File Chunking Performance in C#

I am trying to empower users to upload large files. Before I upload a file, I want to chunk it up. Each chunk needs to be a C# object. The reason why is for logging purposes. Its a long story, but I need to create actual C# objects that represent each file chunk. Regardless, I'm trying the following approach:
public static List<FileChunk> GetAllForFile(byte[] fileBytes)
{
List<FileChunk> chunks = new List<FileChunk>();
if (fileBytes.Length > 0)
{
FileChunk chunk = new FileChunk();
for (int i = 0; i < (fileBytes.Length / 512); i++)
{
chunk.Number = (i + 1);
chunk.Offset = (i * 512);
chunk.Bytes = fileBytes.Skip(chunk.Offset).Take(512).ToArray();
chunks.Add(chunk);
chunk = new FileChunk();
}
}
return chunks;
}
Unfortunately, this approach seems to be incredibly slow. Does anyone know how I can improve the performance while still creating objects for each chunk?
thank you
I suspect this is going to hurt a little:
chunk.Bytes = fileBytes.Skip(chunk.Offset).Take(512).ToArray();
Try this instead:
byte buffer = new byte[512];
Buffer.BlockCopy(fileBytes, chunk.Offset, buffer, 0, 512);
chunk.Bytes = buffer;
(Code not tested)
And the reason why this code would likely be slow is because Skip doesn't do anything special for arrays (though it could). This means that every pass through your loop is iterating the first 512*n items in the array, which results in O(n^2) performance, where you should just be seeing O(n).

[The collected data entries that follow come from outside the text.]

/-- The registers of LANE. -/
def rowsLANE : List RegRow := [
  { base := 0x40020000, dims := [(2, 0x4000)], reset := 0x00000000, rw := 0x00000001, w1s := 0x00000700 },
  { base := 0x40020004, dims := [(2, 0x4000)], reset := 0x00000000 },
  { base := 0x40020008, dims := [(2, 0x4000)], reset := 0x00000000, wo := 0x00000017 },
  { base := 0x4002000C, dims := [(2, 0x4000)], reset := 0x04B10000, rw := 0x07FFFFFF },
  { base := 0x40020010, dims := [(2, 0x4000)], reset := 0x00000000 },
  { base := 0x40020014, dims := [(2, 0x4000)], reset := 0x00000000, rw := 0x000000FF },
  { base := 0x40020018, dims := [(2, 0x4000)], reset := 0x00000000 },
  { base := 0x4002001C, dims := [(2, 0x4000)], reset := 0x00000000, w1c := 0x000001FF },
  { base := 0x40020020, dims := [(2, 0x4000)], reset := 0x00000000, rc := 0xFFFFFFFF },
  { base := 0x40020024, dims := [(2, 0x4000)], reset := 0x00000000 },
  { base := 0x40020028, dims := [(2, 0x4000)], reset := 0x00000000, rc := 0xFFFFFFFF },
  { base := 0x4002002C, dims := [(2, 0x4000)], reset := 0x00000000 },
  { base := 0x40020040, dims := [(2, 0x4000)], reset := 0x003C0801, rw := 0x00FFFF01 },
  { base := 0x40020044, dims := [(2, 0x4000)], reset := 0x00000000, wo := 0x0001FFFF },
  { base := 0x40020048, dims := [(2, 0x4000)], reset := 0x00000000 },
  { base := 0x4002004C, dims := [(2, 0x4000)], reset := 0x0001FFFF },
  { base := 0x40020050, dims := [(2, 0x4000)], reset := 0x00000000 },
  { base := 0x40020054, dims := [(2, 0x4000)], reset := 0x00000000, rc := 0xFFFFFFFF },
  { base := 0x40020058, dims := [(2, 0x4000)], reset := 0x00000000 },
  { base := 0x40020080, dims := [(2, 0x4000), (17, 0x10)], reset := 0x00000000 },
  { base := 0x40020084, dims := [(2, 0x4000), (17, 0x10)], reset := 0x00190005 },
  { base := 0x40020088, dims := [(2, 0x4000), (17, 0x10)], reset := 0x00000000 }
]

/-- The registers of RF. -/
def rowsRF : List RegRow := [
  { base := 0x40028000, dims := [], reset := 0x00000044, rw := 0x000000FF },
  { base := 0x40028004, dims := [], reset := 0x00000000, rw := 0x00000007 },
  { base := 0x40028008, dims := [], reset := 0x00000000, w1c := 0x00000003 },
  { base := 0x4002800C, dims := [], reset := 0x00000000 },
  { base := 0x40028010, dims := [], reset := 0x00000000 },
  { base := 0x40028100, dims := [(8, 0x10)], reset := 0x00000000 },
  { base := 0x40028104, dims := [(8, 0x10)], reset := 0x00000000 },
  { base := 0x40028108, dims := [(8, 0x10)], reset := 0x00000000 },
  { base := 0x4002810C, dims := [(8, 0x10)], reset := 0x00000000 },
  { base := 0x40028200, dims := [(8, 0x8)], reset := 0x00FF7F7F, rw := 0x00FFFFFF },
  { base := 0x40028204, dims := [(8, 0x8)], reset := 0xFFFFFFFF, rw := 0xFFFFFFFF },
  { base := 0x40028300, dims := [], reset := 0x00000000, rw := 0x000000FF },
  { base := 0x40028304, dims := [], reset := 0x00000000 },
  { base := 0x40028308, dims := [], reset := 0x00190000 },
  { base := 0x4002830C, dims := [], reset := 0x00000001, rw := 0x000000FF },
  { base := 0x40028310, dims := [], reset := 0x00000000 },
  { base := 0x40028314, dims := [], reset := 0x00000000, w1c := 0x00000002 }
]

/-- The registers of MODEM. -/
def rowsMODEM : List RegRow := [
  { base := 0x40030000, dims := [], reset := 0x00000000, rw := 0x0000003F },
  { base := 0x40030004, dims := [], reset := 0x02582802, rw := 0x0FFFFF0F },
  { base := 0x40030008, dims := [], reset := 0x00000000 },
  { base := 0x4003000C, dims := [], reset := 0x00000000, wo := 0x0000FFFE },
  { base := 0x40030010, dims := [], reset := 0x00000000, rc := 0xFFFFFFFF },
  { base := 0x40030044, dims := [(15, 0x4)], reset := 0x00000000 },
  { base := 0x40030084, dims := [(15, 0x4)], reset := 0x00000000 },
  { base := 0x40030110, dims := [(15, 0x10), (3, 0x4)], reset := 0x00000000 },
  { base := 0x40030220, dims := [(15, 0x20), (6, 0x4)], reset := 0x00000000 },
  { base := 0x40030400, dims := [], reset := 0x02A80601, rw := 0x0FFF0F01 },
  { base := 0x40030404, dims := [], reset := 0x000040EE, rw := 0x0000F0FF },
  { base := 0x40030408, dims := [(2, 0x4)], reset := 0x00101010 },
  { base := 0x40030410, dims := [(2, 0x4)], reset := 0x00000000 },
  { base := 0x40030440, dims := [(16, 0x4)], reset := 0x00000000, rw := 0x00FF1F01 },
  { base := 0x40030480, dims := [(16, 0x4)], reset := 0x00000000, rw := 0xFFFFFFFF },
  { base := 0x400304C0, dims := [(16, 0x4)], reset := 0x00000000, rw := 0x00FFFFFF },
  { base := 0x40030500, dims := [(16, 0x4)], reset := 0x00000000 },
  { base := 0x40030540, dims := [(2, 0x10), (4, 0x4)], reset := 0x00000000, rc := 0xFFFFFFFF },
  { base := 0x40030560, dims := [], reset := 0x00000000, w1c := 0x0000001F },
  { base := 0x40030564, dims := [], reset := 0x00008080 },
  { base := 0x40030600, dims := [(16, 0x20), (8, 0x4)], reset := 0x00000000 }
]

/-- The registers of LINK. -/
def rowsLINK : List RegRow := [
  { base := 0x40040000, dims := [], reset := 0x80200800, rw := 0x80FF0FFF },
  { base := 0x40040004, dims := [], reset := 0x30000000 },
  { base := 0x40040008, dims := [], reset := 0x00000000, w1c := 0x000000FF },
  { base := 0x4004000C, dims := [], reset := 0x00000000, wo := 0x0000033F },
  { base := 0x40040010, dims := [(2, 0x4)], reset := 0x00000000 },
  { base := 0x40040018, dims := [], reset := 0x007F0000 },
  { base := 0x40040020, dims := [(4, 0x4)], reset := 0x00000000, rc := 0xFFFFFFFF },
  { base := 0x40040040, dims := [], reset := 0x00000000, wo := 0x000071FF },
  { base := 0x40040044, dims := [], reset := 0x00000000, rw := 0xFFFFFFFF },
  { base := 0x40040048, dims := [], reset := 0x00000000, rw := 0xFFFFFFFF },
  { base := 0x4004004C, dims := [], reset := 0x00000000, rw := 0xFFFFFFFF },
  { base := 0x40040050, dims := [], reset := 0x00000000 },
  { base := 0x40040060, dims := [], reset := 0x00000014, rw := 0x00FF1FFF },
  { base := 0x40040064, dims := [], reset := 0x00000000, rw := 0x00001F03 },
  { base := 0x40040068, dims := [], reset := 0x00000000, rc := 0xFFFFFF00 },
  { base := 0x40040070, dims := [], reset := 0x00000000 },
  { base := 0x40040074, dims := [], reset := 0x00000000, wo := 0x00000001 },
  { base := 0x40040078, dims := [], reset := 0x00000030, rw := 0x0000007F },
  { base := 0x40040080, dims := [], reset := 0x800001FF, rw := 0x800001FF },
  { base := 0x40040084, dims := [], reset := 0x00000000 },
  { base := 0x40040100, dims := [(8, 0x8)], reset := 0x00000000 },
  { base := 0x40040104, dims := [(8, 0x8)], reset := 0x00000000 },
  { base := 0x40040140, dims := [(8, 0x4)], reset := 0x00000000, rc := 0x0000FFFF },
  { base := 0x40040400, dims := [(64, 0x4)], reset := 0x00000000 },
  { base := 0x40040800, dims := [], reset := 0x0000FFFE, rw := 0xFFFFFFFF },
  { base := 0x40040804, dims := [], reset := 0x00000000 },
  { base := 0x40040808, dims := [], reset := 0x00000000 },
  { base := 0x4004080C, dims := [], reset := 0x001407D0, rw := 0x0037FFFF },
  { base := 0x40040810, dims := [], reset := 0x0000003C, rw := 0x000000FF },
  { base := 0x40040844, dims := [(15, 0x4)], reset := 0x00000800, rw := 0x00000DFF },
  { base := 0x40040884, dims := [(15, 0x4)], reset := 0x00000000, rw := 0xFFFFFFFF },
  { base := 0x400408C0, dims := [], reset := 0x00000000 },
  { base := 0x400408C4, dims := [], reset := 0x00000000 },
  { base := 0x400408C8, dims := [], reset := 0x00000000 },
  { base := 0x400408D0, dims := [(4, 0x4)], reset := 0x00000000, rc := 0xFFFFFFFF },
  { base := 0x400408E0, dims := [], reset := 0x00000000 },
  { base := 0x400408E4, dims := [], reset := 0x00000000, w1c := 0x0003FFFE },
  { base := 0x400408E8, dims := [], reset := 0x00000000 },
  { base := 0x40040A00, dims := [], reset := 0x00000005, rw := 0x00000007 },
  { base := 0x40040A04, dims := [], reset := 0x00000000, rw := 0xFFFFFFFF },
  { base := 0x40040A08, dims := [], reset := 0x00000000, rw := 0x0000FFFF },
  { base := 0x40040A0C, dims := [], reset := 0x00000000, rw := 0xFFFFFFFF },
  { base := 0x40040A10, dims := [], reset := 0x00000000, rw := 0x0000FFFF },
  { base := 0x40040A14, dims := [], reset := 0x00000000, rw := 0xFFFFFFFF },
  { base := 0x40040A18, dims := [], reset := 0x00000000, rw := 0x0001FFFF },
  { base := 0x40040A1C, dims := [], reset := 0x00000000, wo := 0x003F01FF },
  { base := 0x40040A20, dims := [], reset := 0x00000000, wo := 0x000031FF },
  { base := 0x40040A24, dims := [], reset := 0x00000000, rw := 0x0000FFFF },
  { base := 0x40040A28, dims := [], reset := 0x00000000, rw := 0x01FF0FFF },
  { base := 0x40040A2C, dims := [], reset := 0x00000000, rw := 0x00FFFFFF },
  { base := 0x40040A30, dims := [], reset := 0x00000000, rw := 0x000FFFFF },
  { base := 0x40040A34, dims := [], reset := 0x00000000 },
  { base := 0x40040A40, dims := [(3, 0x4)], reset := 0x00000000, rc := 0xFFFFFFFF },
  { base := 0x40040A50, dims := [(4, 0x4)], reset := 0x00000000, wo := 0xFFFFFFFF },
  { base := 0x40040A60, dims := [(3, 0x4)], reset := 0x00000000, rw := 0xFFFFFFFF },
  { base := 0x40040A70, dims := [(4, 0x4)], reset := 0x00000000, rw := 0x0000FFFF }
]

/-- The registers of CIPHER. -/
def rowsCIPHER : List RegRow := [
  { base := 0x40050000, dims := [], reset := 0x00000003, rw := 0x00000003, w1s := 0x00000F0C },
  { base := 0x40050004, dims := [], reset := 0x00004000 },
  { base := 0x40050008, dims := [], reset := 0x00000000, w1c := 0x0000000F },
  { base := 0x4005000C, dims := [], reset := 0x000003E8, rw := 0x0000FFFF },
  { base := 0x40050010, dims := [], reset := 0x00000000 },
  { base := 0x40050020, dims := [(2, 0x4)], reset := 0x00000000, rc := 0xFFFFFFFF },
  { base := 0x40050040, dims := [(2, 0x10)], reset := 0x00000000, rw := 0x00FF3FE0 },
  { base := 0x40050044, dims := [(2, 0x10)], reset := 0x00000000 },
  { base := 0x40050048, dims := [(2, 0x10)], reset := 0x00000000, rw := 0x000000FF },
  { base := 0x4005004C, dims := [(2, 0x10)], reset := 0x00000000 },
  { base := 0x40050100, dims := [(8, 0x20), (8, 0x4)], reset := 0x00000000, wo := 0xFFFFFFFF },
  { base := 0x40050200, dims := [], reset := 0x00000000, wo := 0x000000FF }
]

/-- The registers of PKE. -/
def rowsPKE : List RegRow := [
  { base := 0x40058000, dims := [], reset := 0x00000000, rw := 0x00000001 },
  { base := 0x40058004, dims := [], reset := 0x00000000, wo := 0xFF02FF37 },
  { base := 0x40058008, dims := [], reset := 0x00000000 },
  { base := 0x4005800C, dims := [], reset := 0x00000000, wo := 0x00000033 },
  { base := 0x40058010, dims := [], reset := 0x00000000, wo := 0xFFFFFFFF },
  { base := 0x40058020, dims := [(8, 0x4)], reset := 0x00000000 }
]

/-- The registers of TRNG. -/
def rowsTRNG : List RegRow := [
  { base := 0x4005C000, dims := [], reset := 0x10000001, rw := 0xFFFF0001, w1s := 0x00000002 },
  { base := 0x4005C004, dims := [], reset := 0x00000000 },
  { base := 0x4005C008, dims := [], reset := 0x00000000 },
  { base := 0x4005C00C, dims := [], reset := 0x00000000, w1c := 0x00000007 },
  { base := 0x4005C010, dims := [], reset := 0x00000000, rc := 0xFFFFFFFF }
]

Try something like this (untested code):
public static List<FileChunk> GetAllForFile(string fileName, FileMode.Open)
{
var chunks = new List<FileChunk>();
using (FileStream stream = new FileStream(fileName))
{
int i = 0;
while (stream.Position <= stream.Length)
{
var chunk = new FileChunk();
chunk.Number = (i);
chunk.Offset = (i * 512);
Stream.Read(chunk.Bytes, 0, 512);
chunks.Add(chunk);
i++;
}
}
return chunks;
}
The above code skips several steps in your process, preferring to read the bytes from the file directly.
Note that, if the file is not an even multiple of 512, the last chunk will contain less than 512 bytes.

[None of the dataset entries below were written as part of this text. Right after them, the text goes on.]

-- ==== Sys2Proof/Machine/State.lean ====
section
/-!
DEFINITION. The state of the device: plain data. The registers stand in one register file keyed by bus address (a
register that is not listed holds its reset value); memory is a list of octets by bus address; what the chapters give
the device beside its registers stands in one structure per block; the commands that wait stand in `pending`.
-/

namespace Sys2Proof.Machine

/-- Why the machine stops. The block's own faults are recorded in its registers and never stop it, so no command
raises this; the constructor stands for the kind only. Safe: nothing is claimed of a stopped machine. -/
inductive Fault where
  /-- No command raises it (bus errors are answers the device goes on from, R14). Safe. -/
  | none
  deriving DecidableEq, Repr

/-- Why a command is turned away. -/
inductive Refusal where
  /-- Raised by an arm of exec that has no meaning yet. Safe: nothing is claimed of the command. -/
  | notModelled (mnemonic : String)
  deriving DecidableEq, Repr

/-- The last answer of the bus to a master (R3, R14, R15). -/
inductive BusAnswer where
  | none
  | data (w : Word)
  | done
  | error
  /-- The access waits for its target (R479, R507, R512). -/
  | waits
  deriving DecidableEq, Repr

/-- An edge on its way to the event fabric: from a producer (R127), or straight into one sluice from a gate, a
software firing or the ring (R131). -/
inductive Edge where
  | producer (p : Nat)
  | direct (sluice : Nat)
  deriving DecidableEq, Repr

/-- One committed record of the configuration cells (R67): its type, the cell contents (empty for the three types whose
cells are the RWL registers), the address of the image or patch that supplied it (R78; none for cells committed under
R69), its stored CRC-32 and the stored 16-bit check value of each group of 32 of its cell words. -/
structure CfgRecord where
  type : Nat
  body : List Byte
  source : Option Nat
  crc : Word
  checks : List (BitVec 16) := []
  deriving DecidableEq, Repr

/-- The saltern loader's state beyond its registers. -/
structure Salt where
  /-- The committed records, by rising type. -/
  records : List CfgRecord := []
  /-- Checked records that wait for TK_SYSCFG_COMMIT (R73). -/
  shadow : List CfgRecord := []
  /-- The running patch load: image address, MODE at START (R70). -/
  load : Option (Nat × Nat) := none
  /-- A write of START waits for a reload to end (R80). -/
  startWaits : Bool := false
  /-- The next group of the check pass in progress (R78). -/
  passGroup : Option Nat := none
  /-- The record type being reloaded with the mismatched group, and those found while a patch was loading or pending, or
  while a reload was in progress (R80). -/
  reloading : Option (Nat × Nat) := none
  reloadLater : List (Nat × Nat) := []
  deriving DecidableEq, Repr

/-- The snapshot of tide time kept in D0 (R90), with D0's count of LF cycles at which it was taken. -/
structure Snapshot where
  valid : Bool := false
  now : Nat := 0
  rate : BitVec 24 := 0
  lfinc : BitVec 32 := 0
  lfCount : Nat := 0
  deriving DecidableEq, Repr

/-- The tide clock beyond its registers (R82 to R125). -/
structure Tide where
  /-- The accumulator, in units of 2^-32 tick; TIDE_NOW is its integer part (R82). -/
  acc : Nat := 0
  /-- The same count without steps: what duty credit, supervision and elapsed periods run on (R29). -/
  elapsed : Nat := 0
  /-- The slew term per AON cycle in units of 2^-32 tick, and the cycles left of it (R103). -/
  slew : Int := 0
  slewLeft : Nat := 0
  /-- The parent's last header stratum (R100). -/
  parentStratum : Nat := 15
  /-- The lower-stratum candidate that is being tracked: its context, its stratum and its hearings (R100). -/
  cand : Option (Nat × Nat × Nat) := none
  /-- Gates that fire at the next AON cycle because a step crossed their T (R117). -/
  gateStepped : BitVec 32 := 0
  /-- Gates whose next firing is marked late (R115). -/
  gateLateNext : BitVec 32 := 0
  /-- Parent frames and ticks of ring TIME messages applied since the crystal failed (R121). -/
  discFrames : Nat := 0
  discRing : Nat := 0
  /-- An LF measurement has been made since the crystal failed (R123). -/
  discLf : Bool := false
  /-- The crystal failed and RESID has not yet come down to 8 (R176). -/
  awaitResid : Bool := false
  /-- The crystal has failed and the device has not returned to it (R176). -/
  xtalFailed : Bool := false
  /-- The LF crystal counts: no LF_CLOCK_LOSS yet (R91, R206). -/
  lfPresent : Bool := true
  deriving DecidableEq, Repr

/-- The phase of a sluice (R132). -/
inductive SluicePhase where
  | idle
  | flight
  | refractory
  deriving DecidableEq, Repr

Same as Robert Harvey's answer, but using a BinaryReader, that way I don't need to specify an offset. If you use a BinaryWriter on the other end to reassemble the file, you won't need the Offset member of FileChunk.

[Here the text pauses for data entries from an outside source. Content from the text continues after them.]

/-! ### The receive queue (R314, R333, R334) -/

/-- Bring the views of the receive queue up to date; a written RXCELLS comes into force while the queue is empty. -/
def refreshRxq (s : State) : State :=
  let empty := s.link.rxRuns.isEmpty && s.link.fwds.isEmpty
  let n := s.get Fld.LINK_POOLCFG_RXCELLS
  let s := if empty ∧ s.link.rxCells ≠ n then { s with link := { s.link with rxCells := n, cellNext := 0 } } else s
  let used := (s.link.rxRuns.map (fun r => r.count)).sum + (s.link.fwds.map (fun f => f.run.count)).sum
  (((s.put Fld.LINK_SCHSTAT_CELLS (s.link.rxCells - used)).put Fld.LINK_SCHSTAT_RXQ
    (s.link.rxRuns.length + s.link.fwds.length)).put Fld.LINK_RXQ_COUNT s.link.rxRuns.length).put Fld.LINK_FWDCNT_INQ
    s.link.fwds.length

/-- Cells of a payload of n octets. -/
def cellsFor (n : Nat) : Nat := max 1 ((n + 127) / 128)

/-- Does a run hold a cell? -/
def CellRun.holds (r : CellRun) (size c : Nat) : Bool := (c + size - r.first) % size < r.count

/-- Do n cells from the next one on fit, consecutive modulo the region? -/
def cellsFit (s : State) (n : Nat) : Bool :=
  let size := s.link.rxCells
  let runs := s.link.rxRuns ++ s.link.fwds.map (fun f => f.run)
  n ≤ size && (List.range n).all (fun i => !runs.any (fun r => r.holds size ((s.link.cellNext + i) % size)))

/-- Is there room for a payload of n octets (R334)? -/
def rxqRoom (s : State) (n : Nat) : Bool :=
  s.link.rxRuns.length + s.link.fwds.length < 32 && cellsFit s (cellsFor n)

/-- Take cells for a payload and write it there. -/
def takeCells (payload : List Byte) (s : State) : CellRun × State :=
  let size := s.link.rxCells
  let n := cellsFor payload.length
  let first := s.link.cellNext
  let s := { s with link := { s.link with cellNext := (first + n) % size } }
  (⟨first, n⟩, s.forEach (chunks 128 payload).zipIdx (fun x s => s.setBytes (cellAddr ((first + x.2) % size)) x.1))

/-- Release a run of cells; the newest payload's release rewinds the ring. -/
def releaseRun (r : CellRun) (s : State) : State :=
  if (r.first + r.count) % s.link.rxCells = s.link.cellNext then { s with link := { s.link with cellNext := r.first } }
  else s

/-- Append a receive queue entry (R333). -/
def rxqAppend (words : List Word) (ctx plen src odst osrc kid disp code : Nat) (run : CellRun) (s : State) : State :=
  let slot := (s.get Fld.LINK_RXQ_HEAD + s.link.rxRuns.length) % 32
  let s := s.setBytes (rxqAddr slot) (words.flatMap (fun w => bytesLE 4 w.toNat))
  let s := s.setNum (rxqAddr slot + 32) 32 (ctx + 2 ^ 16 * run.first + 2 ^ 32 * plen + 2 ^ 48 * src + 2 ^ 64 * odst
    + 2 ^ 80 * osrc + 2 ^ 96 * kid + 2 ^ 104 * disp + 2 ^ 112 * code)
  refreshRxq { s with link := { s.link with rxRuns := s.link.rxRuns ++ [run] } }

/-- Refuse a frame for want of queue or cells (R334). -/
def rxqRefuse (lane ctx fcnt : Nat) (s : State) : State :=
  let s := ((s.inc Fld.LINK_SCHCNT_REFUSE).flag Fld.LINK_SCHFLAGS_RXQFULL).fire EV.LINK_RXQFULL
  traceWrite 2 lane 0x0210 ctx 0x7F fcnt s

/-- Release the oldest entry (R334). -/
def rxqPop (s : State) : State :=
  match s.link.rxRuns with
  | [] => s
  | r :: rest =>
    let s := { s with link := { s.link with rxRuns := rest } }
    let s := s.put Fld.LINK_RXQ_HEAD ((s.get Fld.LINK_RXQ_HEAD + 1) % 32)
    refreshRxq (releaseRun r s)

/-- RXQ_POP (R334). -/
def execRxqPop (value : Word) (s : State) : Out := .next (if value.toNat % 2 = 1 then rxqPop s else s)

/-! ### Duty refusals (R348, R349) -/

/-- Count a refusal with 0x0301 in sub-band k. -/
def dutyRefused (k : Nat) (s : State) : State :=
  ((s.inc (Fld.LINK_DUTYREF_REFUSED k)).flag Fld.LINK_SCHFLAGS_DUTYREF).fire EV.LINK_DUTYREF

/-- Set LANE_FLAGS.DWELL under R171 with its event. -/
def dwellFlag (l : Nat) (s : State) : State := (s.flag (Fld.LANE_FLAGS_DWELL l)).fire (EV.LANE_DWELL l)

/-! ### Ends -/

/-- A forwarded frame ends (R346): released on success, else delivered with DISP 2. -/
def forwardEnd (q code : Nat) (s : State) : State :=
  match s.link.fwds.find? (fun f => f.q == q) with
  | none => s
  | some f =>
    let s := { s with link := { s.link with fwds := s.link.fwds.filter (fun g => g.q != q) } }
    if code = 0 then refreshRxq (releaseRun f.run ((s.inc Fld.LINK_FWDCNT_FWD).fire EV.LINK_FWD))
    else
      let s := rxqAppend f.words f.rxctx f.payload.length f.src f.odst f.osrc f.kid 2 code f.run s
      (s.inc Fld.LINK_FWDCNT_FAIL).fire EV.LINK_FWDFAIL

public static List<FileChunk> GetAllForFile(string fileName) {
var chunks = new List<FileChunk>();
using (FileStream stream = new FileStream(fileName)) {
BinaryReader reader = new BinaryReader(stream);
int i = 0;
bool eof = false;
while (!eof) {
var chunk = new FileChunk();
chunk.Number = i;
chunk.Offset = (i * 512);
chunk.Bytes = reader.ReadBytes(512);
chunks.Add(chunk);
i++;
if (chunk.Bytes.Length < 512) { eof = true; }
}
}
return chunks;
}
Have you thought about what you're going to do to compensate for packet loss and data corruption?
Since you mentioned that the load is taking a long time then I would use asynchronous file reading in order to speed up the loading process. The hard disk is the slowest component of a computer. Google does asynchronous reads and writes on Google Chrome to improve their load times. I had to do something like this in C# in a previous job.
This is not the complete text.